Install Proxmox Terraform Provider

As hinted at earlier, there isn’t an official way to manage Proxmox with Terraform, but since Terraform is extensible we can use a community-supported Terraform Provider already created and shared by the company Telmate on Github here.

Following their instructions here, we first we need to install Go which has a similar setup process to Terraform (not surprising since if you haven’t guessed by now, Terraform is written in Go)

wget https://dl.google.com/go/go1.14.2.linux-amd64.tar.gz
tar -C /usr/local -xzf go1.14.2.linux-amd64.tar.gz && rm go1.14.2.linux-amd64.tar.gz
export PATH=$PATH:/usr/local/go/bin # Also modify PATH in ~/.profile or /etc/profile
go --version

Next we can actually setup the Provider by cloning the community repo and creating the relevant binary that Terraform can use.

git clone https://github.com/Telmate/terraform-provider-proxmox.git && cd terraform-provider-proxmox
go install github.com/Telmate/terraform-provider-proxmox/cmd/terraform-provider-proxmox
go install github.com/Telmate/terraform-provider-proxmox/cmd/terraform-provisioner-proxmox
make

Finally, create the Terraform plugin directory and copy the Provider binaries into it as below.

mkdir ~/.terraform.d/plugins
cp bin/terraform-provider-proxmox ~/.terraform.d/plugins
cp bin/terraform-provisioner-proxmox ~/.terraform.d/plugins

Create Terraform Module

We then created a “terraform” Git Repo containing the following structure/files. (note: as this contains information specific to my setup, this is not publicly shared, but I will include the rough contents with any sensitive fields modified to something generic).

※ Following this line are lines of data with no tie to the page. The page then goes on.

-- ==== Sys2Proof/Syntax.lean ====
section
/-! DEFINITION. The commands the module takes: the inductive Instr with one constructor per row of
spec/opcode_table.json. -/

namespace Sys2Proof
open Sys2Proof.Machine
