/-- Bits of CELLFLAGS (Table CEL-3). -/
def Cf.stale : Nat := 0
def Cf.vrange : Nat := 1
def Cf.suspect : Nat := 3
def Cf.senseOpen : Nat := 4
def Cf.cellDrop : Nat := 5
def Cf.bleed : Nat := 6
def Cf.bqMiss : Nat := 7
def Cf.owt : Nat := 9

/-- The value is fresh and no flag of Table EST-5 forbids its use (R239). -/
def RefIn.plain (i : RefIn) : Bool :=
  i.fresh && decide (i.v ≠ 0xFFFF) &&
    !([Cf.stale, Cf.vrange, Cf.suspect, Cf.senseOpen, Cf.bqMiss, Cf.owt].any fun b => bit i.cf b)

/-- Eligible for anchors (Table EST-5). -/
def RefIn.anchors (i : RefIn) : Bool := i.plain && !(bit i.cf Cf.cellDrop)

/-- Place of the sweep in the bleed run in force, where the cell takes part (R270). -/
def RefIn.run (i : RefIn) : Option Nat :=
  let start := i.lcb 0x10 4
  if i.lcbOk && bit (i.lcb 0x02 2) 3 && bit (i.lcb (0x40 + i.cell / 8) 1) (i.cell % 8)
      && decide (start ≤ i.sw ∧ i.sw < start + 508) then some (i.sw - start) else none

/-- r[0] of chip `m` of the maximal-length sequence (R180). -/
def chip (m : Nat) : Bool :=
  bit ((List.range m).foldl (fun r _ => r / 2 + 64 * ((r + r / 2) % 2)) 0x7F) 0

/-- The sample lies on a chip boundary (R270). -/
def RefIn.onBoundary (i : RefIn) : Bool :=
  match i.run with
  | some d => decide (d % 4 = 0)
  | none => false

/-- The share of PERIOD in which bleed was on: by the chip that the period lies in, else by the BLEED flag less the quiet
window; the period before chip 0 goes by the flag (R241, R270; log entry 126: DEDUCED). -/
def RefIn.bleedShare (i : RefIn) : Rat :=
  match i.run with
  | some (d + 1) => if chip (d / 4) then 1 else 0
  | _ => if bit i.cf Cf.bleed then 1 - 2 * (i.quiet : Rat) / (i.dt : Rat) else 0

/-- IBLEED in A. -/
def RefPar.bleedA (p : RefPar) : Rat := (p.ibleed : Rat) / 1000

/-- I_c in A, none where no valid current counts (R241). -/
def RefIn.current (i : RefIn) : Option Rat :=
  let base : Option Int := match i.iavg with
    | some a => some a
    | none => if bit i.flags 1 then i.ihall else none
  match base with
  | some a => some ((a : Rat) / 1000 - i.par.bleedA * i.bleedShare)
  | none => none

/-- The cell current at the SYNC instant: i_j of R267. -/
def RefIn.syncCurrent (i : RefIn) : Option Rat :=
  match i.isync with
  | some a =>
    let on : Bool := match i.run with
      | some d => decide (d % 4 ≠ 0) && chip (d / 4)
      | none => false
    some ((a : Rat) / 1000 - if on then i.par.bleedA else 0)
  | none => none

/-- A measurement update is made (Table EST-5, R270). -/
def RefIn.updates (i : RefIn) : Bool := i.plain && bit i.flags 0 && i.isync.isSome && !i.onBoundary

/-- Nominal capacity in Ah. -/
def RefIn.capNom (i : RefIn) : Rat := (i.cfg EST_CAPNOM.MAH : Rat) / 1000

/-- PERIOD in hours. -/
def RefIn.hours (i : RefIn) : Rat := (i.dt : Rat) / 3600000000

/-! ### Cell model (R236, R237) -/

/-- The state advanced by one period at the current `a`, capacity `c` in Ah: counting where `counts`. -/
def LaneEst.advance (z : LaneEst) (i : RefIn) (c a : Rat) (counts : Bool) : LaneEst :=
  let sec : Rat := (i.dt : Rat) / 1000000
  let taud := atTemp i.par.taud z.temp
  let ad := Config.expNeg (sec / taud)
  let a1 := Config.expNeg (sec * 1000 / atTemp i.par.tau1 z.temp)
  let sg : Rat := if a < 0 then -1 else if a = 0 then 0 else 1
  { z with
    s := if counts then z.s + a * sec / (3600 * c) else z.s
    x := ad * z.x + (1 - ad) * a * taud / (3600 * c)
    v1 := a1 * z.v1 + (1 - a1) * z.r1 * a
    h := clampQ (-1) 1 (z.h + i.par.gamma * absQ a * sec / 3600 * (sg - z.h)) }

/-- V_pred in V at the current `a`. -/
def LaneEst.predict (z : LaneEst) (i : RefIn) (a : Rat) : Rat :=
  tableSoc (i.par.ocv z.temp z.h) (z.s + z.x) / 10000 + z.r0 * a + z.v1

/-- What the filters see of an update. -/
def LaneEst.seen (z : LaneEst) (i : RefIn) (a : Rat) : List Rat :=
  [(i.v : Rat) / 10000 - z.predict i a, z.s, z.x, z.v1, z.h, z.r0, z.r1, a, (z.temp : Rat)]

/-- The measurement update of both filters; s is corrected in MODEL only (R246). -/
def LaneEst.update (z : LaneEst) (i : RefIn) (a : Rat) : LaneEst :=
  let e := z.seen i a
  let k (n : Nat) : Rat := Config.estimator n z.cov e
  let far : Bool := decide ((1 : Rat) / 20 < absQ (e.headD 0))
  { z with
    s := if i.model then z.s + k 0 else z.s
    x := z.x + k 1, v1 := z.v1 + k 2, h := z.h + k 3, r0 := z.r0 + k 4, r1 := z.r1 + k 5
    cov := Config.covariance z.cov e, inno := if far then z.inno + 1 else 0 }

For more on Terraform Modules, refer to the official docs.

 |-homelab
 | |-main.tf
 | |-outputs.tf
 | |-provider.tf
 | |-variables.tf
 |-README.md

main.tf

This file contains the “core logic” of your Proxmox setup (i.e. the node definitions). For fields you can modify, refer to the Provider documentation here.

We will be creating the following nodes:

  • 1x Kubernetes Master (4 CPU, 8GB Memory, 25GB Disk)
  • 2x Kubernetes Worker Node (2 CPU, 8GB Memory, 25GB Disk)
  • 1x Storage Server (2 CPU, 4GB Memory, 100GB Disk)
  • 1x Puppet Master (2 CPU, 4GB Memory, 25GB Disk)

Note: Be sure to replace cores / memory / disk with values that are applicable to your setup, as well as IP’s and Gateway for ipconfig0.

terraform {
  required_version = ">= 0.12"
}

resource "proxmox_vm_qemu" "k8s_server" {
  count       = 1
  name        = "${var.target_node}-master-${count.index + 1}"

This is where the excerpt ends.